Figure 3: Retrieval efficiency curves (HotpotQA)—PruneRAG attains higher recall and EM with fewer retrievals, indicating more precise and information-dense evidence usage.

Ablation studies demonstrate the indispensability of adaptive node control, confidence-based acceptance/pruning, and fine-grained entity retrieval for both answer accuracy and minimization of evidence loss.

Hyperparameter Sensitivity

Empirical analysis reveals optimal performance at confidence thresholds $\tau_A \in [0.9, 0.95]$ and maximum tree depths 2–3 for multi-hop benchmarks; single-hop tasks require only shallow decomposition. These settings are robust across tasks and base LLM architectures, indicating transferable and task-agnostic applicability.

Figure 4: Increasing tree depth yields accuracy gains in complex multi-hop datasets but induces noise in single-hop tasks, highlighting the necessity of adaptive expansion.

Figure 5: Confidence threshold $\tau_A$ tightly regulates answer acceptance/tree depth. The 0.9–0.95 range ensures optimal EM scores and stable decomposition depths.

Case Study: Error Pruning and Chain Recovery

Direct comparison to ProbTree in an error-prone scenario shows that confidence-guided pruning corrects initial evidence selection errors and restores accurate multi-hop chains, directly addressing cascading error propagation.
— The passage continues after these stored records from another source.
-- ==== Sys2Proof/Laws/Loops.lean ====
section
/-! SUPPORT. What the shared operations do to one loop's record, exactly: wants leave every other loop as it was, and a
recompute changes the stroke alone of a loop that is not READY. -/

namespace Sys2Proof.Machine

@[simp] theorem State.loop_setQueue (s : State) (q : List Entry) (i : LoopIx) : (s.setQueue q).loop i = s.loop i := rfl
@[simp] theorem State.loop_setMoving (s : State) (m : Option Move) (i : LoopIx) :
    (s.setMoving m).loop i = s.loop i := rfl
@[simp] theorem State.loop_setDwell (s : State) (d : Option Dwell) (i : LoopIx) :
    (s.setDwell d).loop i = s.loop i := rfl
@[simp] theorem State.loop_mark (s : State) (w : WatchTable) (n : Nat) (b : Bool) (i : LoopIx) :
    (s.mark w n b).loop i = s.loop i := rfl
@[simp] theorem State.loop_markHouse (s : State) (b : Bool) (i : LoopIx) : (s.markHouse b).loop i = s.loop i := rfl
@[simp] theorem State.loop_markRoom (s : State) (r : RoomIx) (b : Bool) (i : LoopIx) :
    (s.markRoom r b).loop i = s.loop i := rfl
@[simp] theorem State.loop_markLoop (s : State) (j : LoopIx) (b : Bool) (i : LoopIx) :
    (s.markLoop j b).loop i = s.loop i := rfl
@[simp] theorem State.loop_setTimer (s : State) (m : Manifold) (x : RoundTimer) (i : LoopIx) :
    (s.setTimer m x).loop i = s.loop i := rfl
@[simp] theorem State.loop_setSupplyRef (s : State) (m : Manifold) (x : Option Int) (i : LoopIx) :
    (s.setSupplyRef m x).loop i = s.loop i := rfl
@[simp] theorem State.loop_setCampaign (s : State) (m : Manifold) (x : Campaign) (i : LoopIx) :
    (s.setCampaign m x).loop i = s.loop i := rfl
@[simp] theorem State.loop_setFloorShort (s : State) (b : Bool) (i : LoopIx) :
    (s.setFloorShort b).loop i = s.loop i := rfl
@[simp] theorem State.loop_setFloorList (s : State) (l : List LoopIx) (i : LoopIx) :
    (s.setFloorList l).loop i = s.loop i := rfl
@[simp] theorem State.loop_dropMember (s : State) (j i : LoopIx) : (s.dropMember j).loop i = s.loop i := rfl

@[simp] theorem State.loop_markLoopIf (s : State) (c : Bool) (j : LoopIx) (b : Bool) (i : LoopIx) :
    (s.markLoopIf c j b).loop i = s.loop i := by
  unfold State.markLoopIf
  split <;> rfl

/-- The loops of a fold that leaves each of them alone. -/
theorem State.loop_forEach {α : Type} {f : State → α → State} {i : LoopIx} (h : ∀ t a, (f t a).loop i = t.loop i)
    (s : State) (l : List α) : (s.forEach l f).loop i = s.loop i :=
  State.forEach_keeps (P := fun t => t.loop i = s.loop i) (fun t a p => (h t a).trans p) l s rfl

@[simp] theorem State.loop_markHouseIf (s : State) (c : Bool) (b : Bool) (i : LoopIx) :
    (s.markHouseIf c b).loop i = s.loop i := by
  unfold State.markHouseIf
  split <;> rfl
Figure 6: Case study where ProbTree fails due to evidence forgetting; PruneRAG prunes erroneous branches, regenerates correct sub-queries, and ultimately yields the correct final answer.

Theoretical and Practical Implications

PruneRAG's innovations establish that confidence-driven, locally adaptive control over multi-hop reasoning—together with targeted, entity-driven retrieval—substantially improves both answer faithfulness and resource efficiency in RAG architectures, even as task complexity scales. The framework systematically reduces propagation of retrieval errors, enforces disciplined tree growth, and avoids the compounding context overloads typical of linear or unregulated tree structures.
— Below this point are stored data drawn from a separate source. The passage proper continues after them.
-- ==== Sys2Proof/Tests/Slice0.lean ====
section
/-! SUPPORT. Tests on small states: what the check of a command refuses, numbers the manual works out, and, for each
statement with hypotheses, operands that meet them together with what one command then does. -/

namespace Sys2Proof.Tests

set_option Elab.async false

open Sys2Proof Sys2Proof.Machine

/-! ### The check of a command -/

theorem test_wf_join_address :
    (Instr.join .room 0).wf = false ∧ (Instr.join .room 63).wf = false ∧ (Instr.join .room 1).wf = true ∧
      (Instr.join .room 62).wf = true := by decide +kernel

theorem test_wf_unknownRequest_kind :
    (Instr.unknownRequest 0x10 []).wf = false ∧ (Instr.unknownRequest 0x61 []).wf = false ∧
      (Instr.unknownRequest 0x13 []).wf = true := by decide +kernel

theorem test_wf_payload_length :
    (Instr.unknownRequest 0x13 (List.replicate 64 0)).wf = false ∧ (Instr.look (List.replicate 64 0)).wf = false ∧
      (Instr.stop (List.replicate 64 0) 0).wf = false ∧ (Instr.watchSet (List.replicate 63 0)).wf = false ∧
      (Instr.amendLoop (List.replicate 63 0)).wf = false ∧ (Instr.amendLoop (List.replicate 62 0)).wf = true ∧
      (Instr.amendOfDriveOrRoster (List.replicate 64 5)).wf = false := by decide +kernel

theorem test_wf_every_request_is_bounded :
    ∀ c ∈ [Instr.describe, .claim, .demand, .release, .enrol, .retire, .preset, .campaignStart, .campaignCancel, .hold,
        .resume, .store, .restart],
      (c (List.replicate 64 0)).wf = false ∧ (c []).wf = true := by decide +kernel

theorem test_wf_every_watch_and_amend_is_bounded :
    ∀ c ∈ [Instr.watchSet, .watchClear, .amendLoop, .amendRoom, .amendFloor, .amendHouse],
      (c (List.replicate 63 0)).wf = false ∧ (c []).wf = true := by decide +kernel

theorem test_wf_motor_steps :
    (Instr.stop [] 1201).wf = false ∧ (Instr.stop [] 1200).wf = true ∧ (Instr.stall 1301).wf = false ∧
      (Instr.endStopReached .openEnd 1301).wf = false ∧ (Instr.endStopReached .openEnd 1300).wf = true := by
  decide +kernel

theorem test_wf_amend_of_a_known_table :
    ∀ t ∈ [(1 : Byte), 2, 3, 4], (Instr.amendOfDriveOrRoster [t, 0]).wf = false ∧
      (Instr.amendOfDriveOrRoster [5, 0]).wf = true := by decide +kernel

/-! ### Numbers the manual works out -/

theorem test_crc_of_the_check_string :
    crc [0x31, 0x32, 0x33, 0x34, 0x35, 0x36, 0x37, 0x38, 0x39] = 0x29B1 := by decide +kernel

theorem test_steps_and_strokes : stepOf 437 217 = 94 ∧ strokeOf 437 94 = 215 := by decide +kernel

theorem test_trim_steps : trimStep 12 5 = 20 ∧ trimStep 9 5 = 10 ∧ trimStep 30 5 = 50 ∧ trimStep 31 5 = 50 := by
  decide +kernel

/-! ### States to test on -/

/-- The state a command leaves. -/
def after (c : Instr) (s : State) : State :=
  match exec c s with
  | .next t => t
  | .fault _ => s
  | .refused _ => s

/-- The station of slot `k`. -/
def station (k : SlotIx) : Slot := ⟨k.val + 1, 0, [], none⟩

/-- A state in which the reply window of slot `k` is open. -/
def polledBy (k : SlotIx) (s : State) : State :=
  { s with link := { s.link with window := .slot k, roster := s.link.roster.set k (some (station k)) } }

/-- The status code of the last answer, after sync, address, kind and length. -/
def answered (s : State) : Option Nat := (s.link.sent[4]?).map BitVec.toNat

/-- The hypotheses of a statement about an event, as one check. -/
def calm (s : State) : Bool :=
  s.powered && decide (s.reports = []) && !s.canStart &&
    allLoops.all fun i => !(s.loop i).restartMark || s.movingLoop i

/-- The hypotheses of a statement about a request, as one check. -/
def asks (k : SlotIx) (s : State) : Bool :=
  calm s && decide (s.link.lineBreak = .clear) && decide (s.link.window = .slot k) &&
    decide (s.slot k = some (station k))

theorem calm_means {s : State} (h : calm s = true) : s.powered = true ∧ s.ReportLaw ∧ s.StartLaw ∧ s.MarkLaw := by
  simp only [calm, Bool.and_eq_true, Bool.not_eq_true', List.all_eq_true, Bool.or_eq_true, decide_eq_true_eq] at h
  refine ⟨h.1.1.1, h.1.1.2, h.1.2, fun i hi => ?_⟩
  rcases h.2 i (List.mem_finRange i) with hm | hm
  · rw [hi] at hm; cases hm
  · exact hm

theorem asks_means {k : SlotIx} {s : State} (h : asks k s = true) :
    s.Polled k (station k) ∧ s.ReportLaw ∧ s.StartLaw ∧ s.MarkLaw := by
  simp only [asks, Bool.and_eq_true, decide_eq_true_eq] at h
  obtain ⟨⟨⟨hc, hb⟩, hw⟩, hs⟩ := h
  obtain ⟨hp, hr, ht, hm⟩ := calm_means hc
  exact ⟨⟨hp, hb, hw, hs⟩, hr, ht, hm⟩

/-- The driver can start no move, as a check. -/
def busy (s : State) : Bool :=
  decide (s.drive.moving ≠ none) || decide (s.drive.dwell ≠ none) || decide (s.drive.state ≠ .running)

theorem busy_means {s : State} (h : busy s = true) : s.DriverBusy := by
  simp only [busy, Bool.or_eq_true, decide_eq_true_eq, or_assoc] at h
  exact h

/-- A homed head at step 94 of 437, on a loop in a lifecycle state. -/
def homedLoop (x : Lifecycle) : Loop :=
  { Loop.vacant with
    life := x, present := true, homed := true, capacity := some 437, stepPos := some 94, position := some 215,
    ceiling := 640, length := some 55 }

/-- A head being homed, on a loop in a lifecycle state. -/
def homingLoop (x : Lifecycle) : Loop := { Loop.vacant with life := x, present := true, want := some .home }

/-- A state with one loop's record. -/
def withLoop (i : LoopIx) (l : Loop) : State := State.reset.setLoop i l

/-- A state with a running move. -/
def moving (m : Move) (s : State) : State := s.setMoving (some m)

/-- A move in a leg. -/
def move (kind : MoveKind) (target : Option Nat) (leg : Leg) : Move := ⟨3, kind, target, leg, none, false⟩

/-- The drive HELD: the driver starts nothing. -/
def stopped (s : State) : State := s.putDriveState .held

/-- A room held by slot 2. -/
def held2 : Room := ⟨.claimed, some 2, 50, 10, 7, 20⟩

/-! ### The step, reset and supply -/

theorem test_step :
    step { State.reset with pending := [.minuteTick, .poll] } =
        exec .minuteTick { State.reset with pending := [.poll] } ∧
      (∀ n ∈ [(1 : Nat), 2],
        step { State.reset with drive := ⟨none, [], some ⟨0, .park, .done, none, n⟩, .running⟩ } =
          .next { State.reset with drive := ⟨none, [], some ⟨0, .park, .done, none, 1⟩, .running⟩ }) ∧
      step { State.reset with powered := false } = .next { State.reset with powered := false } :=
  ⟨rfl, by intro n hn; fin_cases hn <;> rfl, rfl⟩

/-- An image with loop 3 enrolled. -/
def image : Image := (withLoop 3 (homedLoop .ready)).snapshot

theorem test_power_up_without_an_image :
    (⟨.blank, .valid, none, false⟩ : Storage).afterLoss.examine = (.blank, none) ∧
      (⟨.sound image, .valid, some image, false⟩ : Storage).afterLoss.examine = (.bad, none) ∧
      (⟨.sound { image with deadband := 2 }, .valid, none, false⟩ : Storage).afterLoss.examine = (.bad, none) ∧
      ((after (.powerUp (Vector.replicate 24 true) true) { State.reset with powered := false }).loop 3).present = true := by
  decide +kernel

theorem test_loss_of_supply :
    State.reset.powered = true ∧ (after .lossOfSupply State.reset).powered = false ∧
      after .poll { State.reset with powered := false } = { State.reset with powered := false } := by decide +kernel

/-- The memory holds that image. -/
def stored : State := { State.reset with storage := ⟨.sound image, .valid, none, false⟩ }

theorem test_power_up_with_an_image :
    stored.storage.afterLoss = .sound image ∧ image.lawful = true ∧
      ((after (.powerUp (Vector.replicate 24 true) false) stored).loop 3).life = .homing ∧
      (after (.powerUp (Vector.replicate 24 true) false) stored).drive.moving =
        some ⟨3, .home, none, .first, none, false⟩ ∧
      ((after (.powerUp (Vector.replicate 24 false) false) stored).loop 3).life = .enrolled ∧
      (after (.powerUp (Vector.replicate 24 false) false) stored).drive.moving = none := by decide +kernel

/-! ### The House Link -/

/-- The window is shut; slots 0 and 17 are occupied and the pass stands at slot `n`. -/
def pass (n : Nat) : State :=
  { (((polledBy 0 State.reset).setSlot 17 (some (station 17))).setWindow .shut) with
    link := { (((polledBy 0 State.reset).setSlot 17 (some (station 17))).setWindow .shut).link with cursor := n } }

theorem test_polls_of_a_pass :
    calm (pass 0) = true ∧ (pass 0).link.window = .shut ∧ (pass 0).link.lineBreak = .clear ∧
      (∀ j : SlotIx, 1 ≤ j.val → j < 17 → (pass 1).slot j = none) ∧
      (after .poll (pass 0)).link.window = .slot 0 ∧ (after .poll (pass 1)).link.window = .slot 17 ∧
      (∀ j : SlotIx, 18 ≤ j.val → (pass 18).slot j = none) ∧ (after .poll (pass 18)).link.window = .openCall ∧
      (polledBy 0 State.reset).link.window ≠ .shut ∧
      after .poll (polledBy 0 State.reset) = polledBy 0 State.reset := by decide +kernel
Importantly, PruneRAG's mechanisms are orthogonal to model scale and retrieval backbone: scaling base LLMs or swapping in stronger retrievers does not obviate the need for confidence-guided tree-based control; evidence forgetting remains prevalent otherwise. Thus, future advances in both LLM alignment and open-domain QA can benefit from principled, confidence-based adaptive control of reasoning and retrieval.

Conclusion

PruneRAG delivers a robust solution for evidence forgetting and inefficiency in retrieval-augmented generation by integrating confidence-aware query decomposition trees, adaptive pruning, and entity-based retrieval anchoring. Its architectural contributions yield substantial and consistent state-of-the-art performance gains in multi-hop QA, and its design principles are directly transferrable to a broad class of compositional language understanding and reasoning tasks.